Article: “Why Doctors Hate Their Computers” by Atul Gawande via The New Yorker

A fascinating look at technology’s influence on doctors (based on years of experience by a well-renowned doctor).

First, there’s the realization that some of the constraints prior to digitalization were actually beneficial:

piecing together what’s important about the patient’s history is at times actually harder than when [we] had to leaf through a sheaf of paper records. Doctors’ handwritten notes were brief and to the point. With computers, however, the shortcut is to paste in whole blocks of information—an entire two-page imaging report, say—rather than selecting the relevant details. The next doctor must hunt through several pages to find what really matters.

That’s when you start to realize that technology has its benefits, but you likely traded one set of problems for another. For doctors, apparently technology is becoming so overbearing that we’re hiring for jobs which didn’t exist to handle the computerization of everything:

We replaced paper with computers because paper was inefficient. Now computers have become inefficient, so we’re hiring more humans [to complete computer-related tasks].

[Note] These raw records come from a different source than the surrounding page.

/-! ### The single events of a channel -/

/-- The halt limit's reseed, taken on its own: for a channel that runs, whose halt timer stands at the limit and whose last
halted frame tested it against this limit (R28). A limit that a PROFILE SET has lowered to or below the halt timer waits for
the channel's next halted frame (R19). -/
def haltReseed (p : Part) (c : ChannelId) : Part :=
  let x := p.channel c
  if kindOf c ≠ .reference ∧ (x.state = .idle ∨ x.state = .entering ∨ x.state = .active ∨ x.state = .leaving) ∧
      x.haltTested = (p.profileOf (kindOf c)).haltLimit ∧ haltReached (p.profileOf (kindOf c)) x then
    p.putChannel c (reseed x [.notice .stuckChannel])
  else p

/-- The automatic retune, taken on its own: for a channel whose band counter stands at 50 (R35). -/
def bandRetune (p : Part) (c : ChannelId) : Part :=
  let x := p.channel c
  if x.state ≠ .off ∧ x.state ≠ .tuning ∧ x.state ≠ .fault ∧ Config.bandFrames ≤ x.bandCount then
    p.setChannel c (startRetune x)
  else p

/-- The completion of a retune, taken on its own: for a channel in TUNING that has taken its eighth step (R33). The last
of the stage-3 retunes ends start-up (R11). -/
def retuneDone (p : Part) (c : ChannelId) : Part :=
  let x := p.channel c
  if x.state = .tuning ∧ 8 ≤ x.step then
    (p.putChannel c (completeRetune (p.profileOf (kindOf c)) x)).startUpTest
  else p

/-- Every channel that is not OFF starts its retune: stage 3 of start-up (R11, R35). The channels of installed seats
with their enable mark on, and the reference channel, leave OFF. -/
def startUpRetunes (p : Part) : Part :=
  p.withSfe { p.sfe with
    channels := mapTable
      (fun c x => if x.enabled ∧ (c.val = 40 ∨ (p.seat (seatOf c)).installed) then startRetune x else x)
      p.sfe.channels }

/-- A channel named by a RETUNE request (R37). -/
def retuneChannel (force : Bool) (p : Part) (c : ChannelId) : Part :=
  let x := p.channel c
  match x.state with
  | .off => p
  | .tuning => p.setChannel c (restartRetune x)
  | .idle => p.setChannel c (startRetune x)
  | .fault => p.setChannel c (startRetune x)
  | _ => p.setChannel c (if force then startRetune x else { x with pending := true })

/-- A change of a profile's direction reseeds its running channels (R19). -/
def directionReseed (p : Part) (c : ChannelId) : Part :=
  let x := p.channel c
  if x.state = .idle ∨ x.state = .entering ∨ x.state = .active ∨ x.state = .leaving then
    p.putChannel c (reseed { x with bandCount := 0 } [])
  else p

/-- The profile of a kind is replaced. -/
def putProfile (p : Part) (k : ProfileKind) (x : Profile) : Part :=
  match k with
  | .key => p.withSfe { p.sfe with key := x }
  | .proximity => p.withSfe { p.sfe with proximity := x }
  | .reference => p.withSfe { p.sfe with reference := x }

/-- A PROFILE SET taken with DONE: the profile is replaced, a change of target or band clears the band counters, and a
change of direction reseeds the running key or proximity channels (R18, R19). The reports that the reseeds of one request
make reach SMN in the order of the channel numbers; R45 gives none. DESIGN CHOICE (log entry 42). -/
def setProfile (p : Part) (k : ProfileKind) (x : Profile) : Part :=
  let old := p.profileOf k
  let q := p.putProfile k x
  let r :=
    if old.target ≠ x.target ∨ old.band ≠ x.band then
      q.withSfe { q.sfe with
        channels := mapTable (fun c y => if kindOf c = k then { y with bandCount := 0 } else y) q.sfe.channels }
    else q
  if old.direction ≠ x.direction ∧ k ≠ .reference then
    ((List.finRange 41).filter fun c => kindOf c = k).foldl directionReseed r
  else r

end Part

end Sys2Proof.Machine
end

Which results in us humans acting like robots in order to fulfill the requirements of the systems we built:

Many fear that the advance of technology will replace us all with robots. Yet in fields like health care the more imminent prospect is that it will make us all behave like robots”

The author’s solution?

We can retune and streamline our systems, but we won’t find a magical sweet spot between competing imperatives. We can only insure that people always have the ability to turn away from their screens and see each other, colleague to colleague, clinician to patient, face to face.

Tool: htm

JSX-like syntax in plain JavaScript - no transpiler necessary.

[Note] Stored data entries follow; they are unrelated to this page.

/-- NOTICE READ gives the port's flags, cause marks and mask and clears the flags and cause marks of that port alone;
its attention line is released (R190, R191). PORT RESET on a listening port is answered DONE: the port's flags and
cause marks are cleared and its mask takes its default (R190, R193). -/
def Obligations.NoticeReadAndPortResetClear : Prop :=
  (∀ (q : Port) (tag : Byte) (s : State),
      Readable s.part q →
      Settled s.part →
      Completes (.noticeRead q tag) s fun t =>
        Answered t q tag .done
          [b2 (s.part.port q).flags.toNat ++ [(s.part.port q).causes] ++ b2 (s.part.port q).mask.toNat] ∧
        t.notices q = (0, 0) ∧ (t.port q).attention = false ∧ (∀ a, a ≠ q → t.notices a = s.part.notices a) ∧
        SameBut [.requests q, .notices] s.part t) ∧
  (∀ (q : Port) (tag : Byte) (s : State),
      Listening s.part q →
      Settled s.part →
      Completes (.portReset q tag) s fun t =>
        Answered t q tag .done [[]] ∧ t.notices q = (0, 0) ∧
        (t.port q).mask =
          (match q with
            | .chair => 0b111011100
            | .room => 0b000011011
            | .av => 0b011000111) ∧
        (∀ a, a ≠ q → t.notices a = s.part.notices a ∧ t.maskOf a = s.part.maskOf a) ∧
        SameBut [.requests q, .notices, .masks] s.part t)

/-- NOTICE MASK: a payload with a mark set outside the nine is answered RANGE, and nothing changes. Otherwise the
port's mask is replaced, the attention line is tested afresh and the answer is DONE; the flags are not changed. The
response carries the mask in force after the request, whatever the status (R192). -/
def Obligations.NoticeMaskSets : Prop :=
  ∀ (q : Port) (tag : Byte) (mask : Half) (s : State),
    Listening s.part q →
    Settled s.part →
    (511 < mask.toNat →
      Completes (.noticeMask q tag mask) s fun t =>
        Answered t q tag .range [b2 (s.part.port q).mask.toNat] ∧ SameBut [.requests q] s.part t) ∧
    (mask.toNat ≤ 511 →
      Completes (.noticeMask q tag mask) s fun t =>
        Answered t q tag .done [b2 mask.toNat] ∧ (t.port q).mask.toNat = mask.toNat ∧
        (t.port q).attention = decide ((s.part.port q).flags &&& ~~~(t.port q).mask ≠ 0) ∧
        (∀ a, a ≠ q → t.maskOf a = s.part.maskOf a) ∧ SameBut [.requests q, .masks] s.part t)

A tool that essentially lets you do JSX but in the browser (no transpiling). This is really awesome when you want to leverage native es modules for react in the browser and not transpile.

Article: “Prototypes and Production” by Jeremy Keith

Was just doing something similar and feel the same way. When building a prototype, you throw so many best practices to the wind:

Whereas I would think long and hard about the performance impacts of third-party libraries and frameworks on a public project, I won’t give it a second thought when it comes to a prototype. Throw all the JavaScript frameworks and CSS libraries you want at it (although I would argue that in-browser technologies like CSS Grid have made CSS libraries like Bootstrap less necessary, even for prototyping).

Remember, however, that prototypes quite often gain their utility through their ability to be like a piece of paper: you sketch out your ideas quickly with low friction, you learn what you don’t want, then you throw it away.

Build prototypes to test ideas, designs, interactions, and interfaces…and then throw the code away. The value of a prototype is in answering questions and testing hypotheses. Don’t fall for the sunk cost fallacy when it’s time to switch over into production mode.

Video: “The Transformative Power of Classical Music”, a TED Talk by Benjamin Zander

Not a talk about software, but has some good insights into what makes a great leader:

The conductor of an orchestra doesn’t make a sound. He depends for his power on the ability to make other people powerful…I realized my job is to awaken possibility in other people…

He says the way you can tell if you’re awakening possibility in other people is by looking into their eyes. And if someone’s eyes aren’t reflecting that awakened possibility, then you have to ask:

Who am I being that my player’s eyes are not shining?

And that can extend to anyone in your sphere of influence: “who am I being that my [children’s / employees’ / friends’] eyes are not shining?”